DATA TO USE:
****************************************

-- ==== Sys2Proof/Machine/Ops.lean ====
section
/-!
DEFINITION. The operations every meaning is built from: registers and fields, device time, the fault log, events,
conditions, interrupts, replies, and the way a command comes to run (Table 04-3, steps 12 to 15).
-/
namespace Sys2Proof.Machine

/-! Registers and fields. -/

/-- The word of the register at a parameter address. -/
def State.reg (s : State) (a : Nat) : Word := regGet s.regs a

/-- The register's word replaced. -/
def State.setReg (s : State) (a : Nat) (w : Word) : State := { s with regs := regPut s.regs a w }

/-- A field's value. -/
def State.fld (s : State) (f : Fld) : Nat := wordBits (s.reg f.addr) f.hi f.lo

/-- A one-bit field, or whether a field is not 0. -/
def State.flag (s : State) (f : Fld) : Bool := s.fld f != 0

/-- The width of a field. -/
def Fld.width (f : Fld) : Nat := f.hi + 1 - f.lo

/-- A field's value read as two's complement. -/
def State.fldI (s : State) (f : Fld) : Int := signedOf f.width (s.fld f)

/-- A field replaced. -/
def State.setFld (s : State) (f : Fld) (v : Nat) : State :=
  s.setReg f.addr (setWordBits (s.reg f.addr) f.hi f.lo v)

/-- A one-bit field set or cleared. -/
def State.setFlag (s : State) (f : Fld) (b : Bool) : State := s.setFld f (b2n b)

/-- A field given the two's complement pattern of an integer. -/
def State.setFldI (s : State) (f : Fld) (x : Int) : State := s.setFld f (unsignedOf f.width x)

/-- A count raised by `n`, saturating at the field's greatest value. -/
def State.bump (s : State) (f : Fld) (n : Nat := 1) : State :=
  s.setFld f (min (s.fld f + n) (2 ^ f.width - 1))

/-- A count raised by `n`, wrapping at the field's width. -/
def State.bumpWrap (s : State) (f : Fld) (n : Nat := 1) : State := s.setFld f ((s.fld f + n) % 2 ^ f.width)

/-- Something leaves the device. -/
def State.emit (s : State) (o : Out) : State := { s with outbox := s.outbox ++ [o] }

/-! Device states (Table 04-8). -/

/-- BOOTING. -/
def stBooting : Nat := 0
/-- STANDBY. -/
def stStandby : Nat := 1
/-- READY. -/
def stReady : Nat := 2
/-- ARMED. -/
def stArmed : Nat := 3
/-- PRINTING. -/
def stPrinting : Nat := 4
/-- PAUSED. -/
def stPaused : Nat := 5
/-- SERVICE. -/
def stService : Nat := 6
/-- ASLEEP. -/
def stAsleep : Nat := 7
/-- HALTED. -/
def stHalted : Nat := 8

/-- The device state's code. -/
def State.st (s : State) : Nat := s.fld Reg.PLAT_STATE_STATE

/-- Whether the device state is one of those listed. -/
def State.inSt (s : State) (l : List Nat) : Bool := l.contains s.st

/-- A transition of Table 04-8: the state, the previous state, and the start of the time in state. -/
def State.enter (s : State) (st : Nat) : State :=
  if s.st = st then s
  else { (s.setFld Reg.PLAT_STATE_PREV s.st).setFld Reg.PLAT_STATE_STATE st with stateSince := s.now }

/-- Registers outside DIRECT blocks can be written (R102, Table 04-9): not in BOOTING and HALTED. -/
def State.writable (s : State) : Bool := !s.inSt [stBooting, stHalted]

/-- The state SERVICE or ASLEEP was entered from (Table 04-8): the previous state. -/
def State.back (s : State) : State := s.enter (s.fld Reg.PLAT_STATE_PREV)

/-! Time (R283, R285). -/

/-- Reference ticks in `ms` milliseconds: 4 ns each. -/
def ticksOfMs (ms : Nat) : Nat := 250000 * ms

/-- Nanoseconds per second. -/
def nsPerSec : Nat := 1000000000

/-- A domain's counts. -/
def State.clock (s : State) (d : Nat) : Clock := tabGet {} s.time.clocks d

/-- A domain's counts replaced. -/
def State.setClock (s : State) (d : Nat) (c : Clock) : State :=
  { s with time := { s.time with clocks := tabPut {} s.time.clocks d c } }

/-- The active domain: 0 Punch, 1 Judy. -/
def State.activeDom (s : State) : Nat := s.fld Reg.TIME_CTRL_ACTIVE

/-- A domain's time in 2^-32 ns. -/
def Clock.units (c : Clock) : Int := ((c.sec * nsPerSec + c.ns) * 2 ^ 32 + c.frac : Nat)

/-- Counts from a time in 2^-32 ns. -/
def Clock.withUnits (c : Clock) (t : Int) : Clock :=
  let n := t.toNat
  { c with sec := n / 2 ^ 32 / nsPerSec % 2 ^ 64, ns := n / 2 ^ 32 % nsPerSec, frac := n % 2 ^ 32 }

/-- Device time in 2^-32 ns: the active domain's time plus the residual R. -/
def State.devUnits (s : State) : Int := (s.clock s.activeDom).units + s.time.resid

/-- Device time as counts. -/
def State.devTime (s : State) : Clock := ({} : Clock).withUnits s.devUnits

/-- Device time in whole nanoseconds. -/
def State.devNs (s : State) : Int := s.devUnits / (2 ^ 32 : Nat)

/-- The bytes of a stamp as records carry it: seconds bits 47:0, then nanoseconds. -/
def stampBytes (c : Clock) : List Byte := leBytes 6 c.sec ++ leBytes 4 c.ns

/-! Register addresses, and writes that wait for the wake. -/

/-- The block of a parameter address. -/
def blockOf (a : Nat) : Nat := a / 65536

/-- The offset of a parameter address in its block. -/
def offOf (a : Nat) : Nat := a % 65536

/-- The entry that writes one field. -/
def Fld.entry (f : Fld) (v : Nat) : RegEntry :=
  ⟨f.addr, setWordBits 0#32 f.hi f.lo (2 ^ f.width - 1), setWordBits 0#32 f.hi f.lo v⟩

/-- The unit behind a block is powered: everything but the always-on island is off in DEEP (R302, R399). -/
def State.awake (s : State) : Bool := s.fld Reg.PWR_STATUS_PSTATE != 2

****************************************

WORK TASK: Copy out, word for word, the part of the entries above that begins at the line with "def State.emit (s" and ends at the line with "those listed. -/", including both.

SOLUTION TO THIS PROBLEM:
def State.emit (s : State) (o : Out) : State := { s with outbox := s.outbox ++ [o] }

/-! Device states (Table 04-8). -/

/-- BOOTING. -/
def stBooting : Nat := 0
/-- STANDBY. -/
def stStandby : Nat := 1
/-- READY. -/
def stReady : Nat := 2
/-- ARMED. -/
def stArmed : Nat := 3
/-- PRINTING. -/
def stPrinting : Nat := 4
/-- PAUSED. -/
def stPaused : Nat := 5
/-- SERVICE. -/
def stService : Nat := 6
/-- ASLEEP. -/
def stAsleep : Nat := 7
/-- HALTED. -/
def stHalted : Nat := 8

/-- The device state's code. -/
def State.st (s : State) : Nat := s.fld Reg.PLAT_STATE_STATE

/-- Whether the device state is one of those listed. -/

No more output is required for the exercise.